Ancient Egyptian prince, High Priest of Amun at Tanis

Prince Hornakht (or Harnakht) was the son of pharaoh Osorkon II of the 22nd Dynasty. He was appointed by Osorkon II to the office of chief priest of Amun at Tanis to strengthen this king's authority in Lower Egypt. However, this was primarily a political move on Osorkon II's part since Hornakht died before the age of 10.

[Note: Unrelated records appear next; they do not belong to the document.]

theorem State.ownTouch_rest (s : State) (pa n : Nat) : (s.ownTouch pa n).rest = s.rest := by
  unfold State.ownTouch; split
  · exact s.touchSlice_rest _
  · exact foldl_rest _ (fun t m => t.touchSlice_rest _) _ s

theorem State.physWrite_rest (s : State) (pa : Nat) (bs : List Byte) :
    { (s.physWrite pa bs).rest with mem := [] } = { s.rest with mem := [] } := by
  rw [State.physWrite_eq]; rfl

/-- Stamping changed home lines. -/
theorem passLeases_rest (ls : List Line) (s : State) : (passLeases ls s).rest = s.rest := by
  induction ls generalizing s with
  | nil => rfl
  | cons l ls ih => rw [passLeases, ih]; rfl

/-- What a write of the device's own leaves alone. -/
theorem State.ownWrite_rest (s : State) (pa : Nat) (bs : List Byte) :
    { (s.ownWrite pa bs).rest with mem := [] } = { s.rest with mem := [] } := by
  rw [State.ownWrite, passLeases_rest, State.physWrite_rest, State.ownRounds_rest, State.ownTouch_rest]

@[simp] theorem State.ownWrite_clock (s : State) (pa : Nat) (bs : List Byte) : (s.ownWrite pa bs).clock = s.clock := (congrArg State.clock (s.ownWrite_rest pa bs) :)
@[simp] theorem State.ownWrite_agenda (s : State) (pa : Nat) (bs : List Byte) : (s.ownWrite pa bs).agenda = s.agenda := (congrArg State.agenda (s.ownWrite_rest pa bs) :)
@[simp] theorem State.ownWrite_cur (s : State) (pa : Nat) (bs : List Byte) : (s.ownWrite pa bs).cur = s.cur := (congrArg State.cur (s.ownWrite_rest pa bs) :)
@[simp] theorem State.ownWrite_nextId (s : State) (pa : Nat) (bs : List Byte) : (s.ownWrite pa bs).nextId = s.nextId := (congrArg State.nextId (s.ownWrite_rest pa bs) :)
@[simp] theorem State.ownWrite_freeCtr (s : State) (pa : Nat) (bs : List Byte) : (s.ownWrite pa bs).freeCtr = s.freeCtr := (congrArg State.freeCtr (s.ownWrite_rest pa bs) :)
@[simp] theorem State.ownWrite_lastIssue (s : State) (pa : Nat) (bs : List Byte) : (s.ownWrite pa bs).lastIssue = s.lastIssue := (congrArg State.lastIssue (s.ownWrite_rest pa bs) :)
@[simp] theorem State.ownWrite_turnOf (s : State) (pa : Nat) (bs : List Byte) : (s.ownWrite pa bs).turnOf = s.turnOf := (congrArg State.turnOf (s.ownWrite_rest pa bs) :)
@[simp] theorem State.ownWrite_queueTurn (s : State) (pa : Nat) (bs : List Byte) : (s.ownWrite pa bs).queueTurn = s.queueTurn := (congrArg State.queueTurn (s.ownWrite_rest pa bs) :)
@[simp] theorem State.ownWrite_uncorr (s : State) (pa : Nat) (bs : List Byte) : (s.ownWrite pa bs).uncorr = s.uncorr := (congrArg State.uncorr (s.ownWrite_rest pa bs) :)
@[simp] theorem State.ownWrite_promised (s : State) (pa : Nat) (bs : List Byte) : (s.ownWrite pa bs).promised = s.promised := (congrArg State.promised (s.ownWrite_rest pa bs) :)
@[simp] theorem State.ownWrite_launches (s : State) (pa : Nat) (bs : List Byte) : (s.ownWrite pa bs).launches = s.launches := (congrArg State.launches (s.ownWrite_rest pa bs) :)
@[simp] theorem State.ownWrite_levels (s : State) (pa : Nat) (bs : List Byte) : (s.ownWrite pa bs).levels = s.levels := (congrArg State.levels (s.ownWrite_rest pa bs) :)
@[simp] theorem State.ownWrite_swatches (s : State) (pa : Nat) (bs : List Byte) : (s.ownWrite pa bs).swatches = s.swatches := (congrArg State.swatches (s.ownWrite_rest pa bs) :)
@[simp] theorem State.ownWrite_queues (s : State) (pa : Nat) (bs : List Byte) : (s.ownWrite pa bs).queues = s.queues := (congrArg State.queues (s.ownWrite_rest pa bs) :)
@[simp] theorem State.ownWrite_copies (s : State) (pa : Nat) (bs : List Byte) : (s.ownWrite pa bs).copies = s.copies := (congrArg State.copies (s.ownWrite_rest pa bs) :)
@[simp] theorem State.ownWrite_deltas (s : State) (pa : Nat) (bs : List Byte) : (s.ownWrite pa bs).deltas = s.deltas := (congrArg State.deltas (s.ownWrite_rest pa bs) :)
@[simp] theorem State.ownWrite_tasks (s : State) (pa : Nat) (bs : List Byte) : (s.ownWrite pa bs).tasks = s.tasks := (congrArg State.tasks (s.ownWrite_rest pa bs) :)
@[simp] theorem State.ownWrite_engines (s : State) (pa : Nat) (bs : List Byte) : (s.ownWrite pa bs).engines = s.engines := (congrArg State.engines (s.ownWrite_rest pa bs) :)
@[simp] theorem State.ownWrite_rh (s : State) (pa : Nat) (bs : List Byte) : (s.ownWrite pa bs).rh = s.rh := (congrArg State.rh (s.ownWrite_rest pa bs) :)
@[simp] theorem State.ownWrite_paLocks (s : State) (pa : Nat) (bs : List Byte) : (s.ownWrite pa bs).paLocks = s.paLocks := (congrArg State.paLocks (s.ownWrite_rest pa bs) :)
@[simp] theorem State.ownWrite_lru (s : State) (pa : Nat) (bs : List Byte) : (s.ownWrite pa bs).lru = s.lru := (congrArg State.lru (s.ownWrite_rest pa bs) :)
@[simp] theorem State.ownWrite_tent (s : State) (pa : Nat) (bs : List Byte) : (s.ownWrite pa bs).tent = s.tent := (congrArg State.tent (s.ownWrite_rest pa bs) :)
@[simp] theorem State.ownWrite_l1 (s : State) (pa : Nat) (bs : List Byte) : (s.ownWrite pa bs).l1 = s.l1 := (congrArg State.l1 (s.ownWrite_rest pa bs) :)
@[simp] theorem State.ownWrite_tlb (s : State) (pa : Nat) (bs : List Byte) : (s.ownWrite pa bs).tlb = s.tlb := (congrArg State.tlb (s.ownWrite_rest pa bs) :)
@[simp] theorem State.ownWrite_loads (s : State) (pa : Nat) (bs : List Byte) : (s.ownWrite pa bs).loads = s.loads := (congrArg State.loads (s.ownWrite_rest pa bs) :)
@[simp] theorem State.ownWrite_stores (s : State) (pa : Nat) (bs : List Byte) : (s.ownWrite pa bs).stores = s.stores := (congrArg State.stores (s.ownWrite_rest pa bs) :)
@[simp] theorem State.ownWrite_reqs (s : State) (pa : Nat) (bs : List Byte) : (s.ownWrite pa bs).reqs = s.reqs := (congrArg State.reqs (s.ownWrite_rest pa bs) :)
@[simp] theorem State.ownWrite_monitors (s : State) (pa : Nat) (bs : List Byte) : (s.ownWrite pa bs).monitors = s.monitors := (congrArg State.monitors (s.ownWrite_rest pa bs) :)
@[simp] theorem State.ownWrite_scs (s : State) (pa : Nat) (bs : List Byte) : (s.ownWrite pa bs).scs = s.scs := (congrArg State.scs (s.ownWrite_rest pa bs) :)
@[simp] theorem State.ownWrite_goneTs (s : State) (pa : Nat) (bs : List Byte) : (s.ownWrite pa bs).goneTs = s.goneTs := (congrArg State.goneTs (s.ownWrite_rest pa bs) :)
@[simp] theorem State.ownWrite_mailOut (s : State) (pa : Nat) (bs : List Byte) : (s.ownWrite pa bs).mailOut = s.mailOut := (congrArg State.mailOut (s.ownWrite_rest pa bs) :)
@[simp] theorem State.ownWrite_tensors (s : State) (pa : Nat) (bs : List Byte) : (s.ownWrite pa bs).tensors = s.tensors := (congrArg State.tensors (s.ownWrite_rest pa bs) :)
@[simp] theorem State.ownWrite_ctxTmaps (s : State) (pa : Nat) (bs : List Byte) : (s.ownWrite pa bs).ctxTmaps = s.ctxTmaps := (congrArg State.ctxTmaps (s.ownWrite_rest pa bs) :)
@[simp] theorem State.ownWrite_posted (s : State) (pa : Nat) (bs : List Byte) : (s.ownWrite pa bs).posted = s.posted := (congrArg State.posted (s.ownWrite_rest pa bs) :)
@[simp] theorem State.ownWrite_seqs (s : State) (pa : Nat) (bs : List Byte) : (s.ownWrite pa bs).seqs = s.seqs := (congrArg State.seqs (s.ownWrite_rest pa bs) :)
@[simp] theorem State.ownWrite_shoots (s : State) (pa : Nat) (bs : List Byte) : (s.ownWrite pa bs).shoots = s.shoots := (congrArg State.shoots (s.ownWrite_rest pa bs) :)
@[simp] theorem State.ownWrite_migrations (s : State) (pa : Nat) (bs : List Byte) : (s.ownWrite pa bs).migrations = s.migrations := (congrArg State.migrations (s.ownWrite_rest pa bs) :)
@[simp] theorem State.ownWrite_moved (s : State) (pa : Nat) (bs : List Byte) : (s.ownWrite pa bs).moved = s.moved := (congrArg State.moved (s.ownWrite_rest pa bs) :)
@[simp] theorem State.ownWrite_sampler (s : State) (pa : Nat) (bs : List Byte) : (s.ownWrite pa bs).sampler = s.sampler := (congrArg State.sampler (s.ownWrite_rest pa bs) :)
@[simp] theorem State.ownWrite_decayAt (s : State) (pa : Nat) (bs : List Byte) : (s.ownWrite pa bs).decayAt = s.decayAt := (congrArg State.decayAt (s.ownWrite_rest pa bs) :)
@[simp] theorem State.ownWrite_tiers (s : State) (pa : Nat) (bs : List Byte) : (s.ownWrite pa bs).tiers = s.tiers := (congrArg State.tiers (s.ownWrite_rest pa bs) :)
@[simp] theorem State.ownWrite_events (s : State) (pa : Nat) (bs : List Byte) : (s.ownWrite pa bs).events = s.events := (congrArg State.events (s.ownWrite_rest pa bs) :)
@[simp] theorem State.ownWrite_evSeq (s : State) (pa : Nat) (bs : List Byte) : (s.ownWrite pa bs).evSeq = s.evSeq := (congrArg State.evSeq (s.ownWrite_rest pa bs) :)
@[simp] theorem State.ownWrite_failedFlows (s : State) (pa : Nat) (bs : List Byte) : (s.ownWrite pa bs).failedFlows = s.failedFlows := (congrArg State.failedFlows (s.ownWrite_rest pa bs) :)
@[simp] theorem State.ownWrite_failedDies (s : State) (pa : Nat) (bs : List Byte) : (s.ownWrite pa bs).failedDies = s.failedDies := (congrArg State.failedDies (s.ownWrite_rest pa bs) :)
@[simp] theorem State.ownWrite_disabledCores (s : State) (pa : Nat) (bs : List Byte) : (s.ownWrite pa bs).disabledCores = s.disabledCores := (congrArg State.disabledCores (s.ownWrite_rest pa bs) :)
@[simp] theorem State.ownWrite_disabledEngines (s : State) (pa : Nat) (bs : List Byte) : (s.ownWrite pa bs).disabledEngines = s.disabledEngines := (congrArg State.disabledEngines (s.ownWrite_rest pa bs) :)
@[simp] theorem State.ownWrite_retiredSlices (s : State) (pa : Nat) (bs : List Byte) : (s.ownWrite pa bs).retiredSlices = s.retiredSlices := (congrArg State.retiredSlices (s.ownWrite_rest pa bs) :)
@[simp] theorem State.ownWrite_transients (s : State) (pa : Nat) (bs : List Byte) : (s.ownWrite pa bs).transients = s.transients := (congrArg State.transients (s.ownWrite_rest pa bs) :)
@[simp] theorem State.ownWrite_owed (s : State) (pa : Nat) (bs : List Byte) : (s.ownWrite pa bs).owed = s.owed := (congrArg State.owed (s.ownWrite_rest pa bs) :)
@[simp] theorem State.ownWrite_dirtyAt (s : State) (pa : Nat) (bs : List Byte) : (s.ownWrite pa bs).dirtyAt = s.dirtyAt := (congrArg State.dirtyAt (s.ownWrite_rest pa bs) :)
@[simp] theorem State.ownWrite_regs (s : State) (pa : Nat) (bs : List Byte) : (s.ownWrite pa bs).regs = s.regs := (congrArg State.regs (s.ownWrite_rest pa bs) :)
@[simp] theorem State.ownWrite_fw (s : State) (pa : Nat) (bs : List Byte) : (s.ownWrite pa bs).fw = s.fw := (congrArg State.fw (s.ownWrite_rest pa bs) :)
@[simp] theorem State.ownWrite_fwFloor (s : State) (pa : Nat) (bs : List Byte) : (s.ownWrite pa bs).fwFloor = s.fwFloor := (congrArg State.fwFloor (s.ownWrite_rest pa bs) :)
@[simp] theorem State.ownWrite_fwRaises (s : State) (pa : Nat) (bs : List Byte) : (s.ownWrite pa bs).fwRaises = s.fwRaises := (congrArg State.fwRaises (s.ownWrite_rest pa bs) :)
@[simp] theorem State.ownWrite_cxl (s : State) (pa : Nat) (bs : List Byte) : (s.ownWrite pa bs).cxl = s.cxl := (congrArg State.cxl (s.ownWrite_rest pa bs) :)
/-- Units keep everything but slots they have fetched. -/
theorem State.ownWrite_units (s : State) (pa : Nat) (bs : List Byte) :
    (s.ownWrite pa bs).units.map Unit.noSlots = s.units.map Unit.noSlots := (congrArg State.units (s.ownWrite_rest pa bs) :)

When Hornakht died at this young age, Osorkon II made provisions to ensure that his son would be buried in this king's own tomb at Tanis. While tomb robbers managed to penetrate the burial of Hornakht in antiquity, his sarcophagus still preserved parts of the tomb treasures which were once placed upon the prince's mummy since a large granite block placed over Hornakht's burial prevented them from lifting its lid completely. Secondly, most of the grave robbers attention were focused upon the sarcophagus of Osorkon II which would have featured this king's vastly more splendid treasures.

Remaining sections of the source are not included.